Summary: A copy of my end-of-year message to my lab and lab alumni, where I review the key events from 2023.

What an interesting and eventful year 2023 has been! You have all been such an important and fulfilling part of what we have done this year and have been the key drivers for the exciting things that are to come next year. While it seems like every year keeps going by faster and faster, due to both personal and professional changes mentioned below, I wanted to take some time to thank you all and reflect on what we have done this year. Working with you all is the highlight of most of my days that keeps this job interesting and fulfilling for me. There has been quite a bit going on since last year’s review and I hope to summarize and celebrate your achievements below, and thanks again for all of your efforts this past year!

The People

I enjoyed being able to get back into doing many more in-person events and meetups this year, which included three in-person lab retreats! Our January retreat during the cold winter months covered Career Planning and Time Management, followed by a board gaming session at Board and Brew (see group photo below!) and discussions from there led to the creation of our spring virtual invited speaker series on various industrial, academic, and government post-Ph.D. career paths. It was great to hear from so many guests, including various lab alumni (thank you Ceena, Dan, and David, plus all of our other non-alumni speakers). In May we had the chance to go kayaking on the Anacostia Rivier at Bladensburg waterfront park and have discussions around Oral Communication practices and lab norms and expectations. Finally, in October we got together to go hiking the perimeter trail of Greenbelt National Park and talked about how to construct research plans and proposals for different agencies. While we can do a lot of what we do remotely, it is still nice once in a while to get together as a group, get out of our usual scene, and experience something fun together.

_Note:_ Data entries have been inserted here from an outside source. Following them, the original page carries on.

-- ==== Sys2Proof/Laws/Holds.lean ====
section
/-! SUPPORT. Holds.lean: which reasons an update of the hold set leaves, what the claims of an event make of the set at its end, and
what a point's way into FAULT does (R139, R172, R173). -/

namespace Sys2Proof.Machine

/-! ### One update (R172) -/

/-- A lookup by key in a list built in the order of the keys. -/
theorem find_filterMap_key {κ α : Type} [DecidableEq κ] (p : κ → Bool) (g : κ → α) (l : List κ) (k : κ) :
    (l.filterMap (fun x => if p x then some (x, g x) else none)).find? (fun e => e.1 == k) =
      if k ∈ l ∧ p k then some (k, g k) else none := by
  induction l with
  | nil => rfl
  | cons a as ih =>
    simp only [List.filterMap_cons]
    by_cases e : a = k
    · subst e
      by_cases hp : p a = true
      · simp [hp]
      · simp only [Bool.not_eq_true] at hp
        simp [hp] at ih ⊢
        exact ih
    · have ek : ¬ k = a := fun h => e h.symm
      by_cases hp : p a = true
      · simp [hp, e, ek] at ih ⊢
        exact ih
      · simp [hp, ek] at ih ⊢
        exact ih

/-- A reason present after an update is one that its raises and clears leave (R172). -/
theorem has_update (h : HoldSet) (now : YardTime) (ops : List HoldOp) (r : HoldReason) :
    (h.update now ops).has r = (ops.foldl applyOp (h.present.map (fun e => e.1), h.urgent)).1.contains r := by
  unfold HoldSet.has HoldSet.timeOf HoldSet.update
  dsimp only
  rw [find_filterMap_key (fun r => (ops.foldl applyOp (h.present.map (fun e => e.1), h.urgent)).1.contains r)
    (fun r => (h.timeOf r).getD now)]
  have hr : r ∈ allReasons := by cases r <;> decide
  by_cases c : (ops.foldl applyOp (h.present.map (fun e => e.1), h.urgent)).1.contains r = true
  · rw [if_pos ⟨hr, c⟩, c]
    rfl
  · rw [if_neg (fun e => c e.2)]
    simpa using c

/-- With a reason present the relay is released (R173). -/
theorem relayJudgement_of_has (m : Mode) (h : HoldSet) (r : HoldReason) (p : h.has r = true) : relayJudgement m h = false := by
  unfold relayJudgement HoldSet.isEmpty
  have : h.present ≠ [] := by
    intro e
    simp [HoldSet.has, HoldSet.timeOf, e] at p
  cases hp : h.present with
  | nil => exact absurd hp this
  | cons a l => simp

/-! ### The claims of an event (R172, R173) -/

theorem holdUpdate_holds (s : State) (src : HoldSource) (ops : List HoldOp) :
    (s.holdUpdate src ops).holds = if ops.isEmpty then s.holds else s.holds.update s.now ops := by
  unfold State.holdUpdate
  dsimp only
  generalize (if ops.isEmpty then s.holds else s.holds.update s.now ops) = h
  split <;> rfl

theorem eraseDups_one {α : Type} [BEq α] [LawfulBEq α] (a : α) (l : List α) (h : ∀ x ∈ l, x = a) : (a :: l).eraseDups = [a] := by
  rw [List.eraseDups_cons]
  have : l.filter (fun b => !b == a) = [] := by
    rw [List.filter_eq_nil_iff]
    intro x hx
    simp [h x hx]
  rw [this]
  rfl

/-- The set after an event whose claims are taken as one update: those of a request, or of one block (R172; log entry 6). -/
theorem settleHolds_holds (s : State) (src : Option HoldSource)
    (one : src = none → ∃ b, ∀ c ∈ s.holdInbox, c.source = b) :
    (s.settleHolds src).holds =
      if s.holdInbox.isEmpty then s.holds else s.holds.update s.now (s.holdInbox.map HoldClaim.op) := by
  have last : ∀ u : State, (u.holdUpdate (.block .layoutStore) []).holds = u.holds := by
    intro u
    rw [holdUpdate_holds]
    rfl
  unfold State.settleHolds
  dsimp only
  rw [last]
  cases src with
  | some r =>
    dsimp only
    split
    · rfl
    · rename_i h
      rw [holdUpdate_holds]
      simp only [List.isEmpty_map, h]
      rfl
  | none =>
    obtain ⟨b, hb⟩ := one rfl
    dsimp only
    cases hi : s.holdInbox with
    | nil => rfl
    | cons c cs =>
      rw [hi] at hb
      have hc := hb c List.mem_cons_self
      have e : claimSources (c :: cs) = [c.source] := by
        unfold claimSources
        rw [List.map_cons]
        apply eraseDups_one
        intro x hx
        obtain ⟨d, hd, rfl⟩ := List.mem_map.mp hx
        rw [hb d (List.mem_cons_of_mem _ hd), hc]
      have f : (c :: cs).filter (fun d => d.source == c.source) = c :: cs := by
        rw [List.filter_eq_self]
        intro d hd
        simp [hb d hd, hc]
      rw [e]
      simp only [List.foldl_cons, List.foldl_nil, f]
      rw [holdUpdate_holds]
      rfl

/-- The set when an event has closed, under the same condition, the end of DRAINING making no claim. -/
theorem finish_holds (s b : State) (src : Option HoldSource)
    (one : src = none → ∃ k, ∀ c ∈ s.holdInbox, c.source = k) :
    (s.finish b src).holds =
      if s.holdInbox.isEmpty then s.holds else s.holds.update s.now (s.holdInbox.map HoldClaim.op) := by
  unfold State.finish
  rw [startLines_holds, settleHolds_holds]
  · simp [State.now]
  · simpa using one

theorem finish_relay (s b : State) (src : Option HoldSource) :
    (s.finish b src).relay = relayJudgement (s.finish b src).mode (s.finish b src).holds := (finish_settled s b src).2.1

/-- What closing an event may change: the mode, the hold set with its relay, the ports and the evaluations due. -/
theorem finish_frame (s b : State) (src : Option HoldSource) :
    s.finish b src = { s with
      mode := (s.finish b src).mode, holds := (s.finish b src).holds, relay := (s.finish b src).relay, holdInbox := [],
      ports := (s.finish b src).ports, evalDue := (s.finish b src).evalDue } := by
  have e : ∀ u : State, u = ⟨u.pending, u.powered, u.clock, u.freeCount, u.headPins, u.detPins, u.mode, u.active, u.load, u.store,
      u.sensors, u.sections, u.crest, u.planned, u.floor, u.cuts, u.demands, u.points, u.freeze, u.tracks, u.custody, u.holds,
      u.relay, u.holdInbox, u.ports, u.evalDue, u.diversionDue, u.trackReportDue, u.stagedLeftDue, u.freedDue⟩ := fun _ => rfl
  refine (e (s.finish b src)).trans ?_
  simp only [finish_pending, finish_powered, finish_clock, finish_freeCount, finish_headPins, finish_detPins, finish_active,
    finish_load, finish_store, finish_sensors, finish_sections, finish_crest, finish_planned, finish_floor, finish_cuts,
    finish_demands, finish_points, finish_freeze, finish_tracks, finish_custody, finish_diversionDue, finish_trackReportDue,
    finish_stagedLeftDue, finish_freedDue, finish_holdInbox]

/-- Outside DRAINING, and while a record moves, closing an event keeps the mode (R20). -/
theorem finish_mode_kept (s b : State) (src : Option HoldSource) (h : s.mode = .draining → s.hasMoving = true) :
    (s.finish b src).mode = s.mode := by
  rw [finish_mode, if_neg (fun c => c.2 (h c.1))]

/-! ### A point goes to FAULT (R132, R133, R136 to R139) -/

/-- The point is in FAULT with its drives off, every other point and record stays, POINT FAULT is claimed, and a POINT STATE notice
with the record as it stands is given. -/
theorem toFault_spec (s : State) (n : Nat) (cause : FaultCause) (ended : Option ThrowEnd) (axles : Option ExitItem)
    (r : PointRec) (h : s.point? n = some r) :
    let t := s.toFault n cause ended axles
    let x : PointRec := { r with state := .fault cause, driveN := false, driveR := false }
    t.point? n = some x ∧ (∀ m, m ≠ n → t.point? m = s.point? m) ∧
    t.holdInbox = s.holdInbox ++ [⟨.block .pointControl, .raise .pointFault⟩] ∧
    t = { s with points := t.points, holdInbox := t.holdInbox, ports := t.ports } ∧
    t.Gave (.pointState (some n) (.fault ended axles) (some x.view)) := by
  dsimp only
  have at' : ∀ m, (s.modPoint n (fun r => { r.drivesOff with state := .fault cause })).point? m =
      (s.point? m).map (fun r => if m = n then { r.drivesOff with state := .fault cause } else r) :=
    fun m => point?_modPoint _ _ _ _ (fun _ => rfl)
  have own := at' n
  rw [h] at own
  simp only [Option.map_some, if_true] at own
  refine ⟨own, fun m hm => (at' m).trans ?_, rfl, rfl, ?_⟩
  · cases s.point? m <;> simp [hm]
  · have g := gave_give (s.modPoint n (fun r => { r.drivesOff with state := .fault cause }))
      (.pointState (some n) (.fault ended axles)
        (((s.modPoint n (fun r => { r.drivesOff with state := .fault cause })).point? n).map PointRec.view))
    rw [own] at g
    unfold State.toFault State.pointNotice
    rw [own]
    exact g

end Sys2Proof.Machine
end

IDEAL Lab Retreat January 2023

For lab additions, we were joined this year by Ph.D. student Cashen Diniz who is building upon our Inverse Design work in the aerospace domain and brings together a wealth of knowledge on aerodynamics and meshing, which has been helpful as we refine and improve our MIDBench library. Cashen was also awarded the Clark Graduate Student Fellowship, which is a competitive college-wide fellowship, and is the second member of the lab to secure this fellowship (Nathan was awarded one last year). We were also joined by Xavier Francois, who is a High School research intern from nearby Elenor Roosevelt High School, and who will be working on his senior research practicum with us throughout the ‘23-‘24 academic year.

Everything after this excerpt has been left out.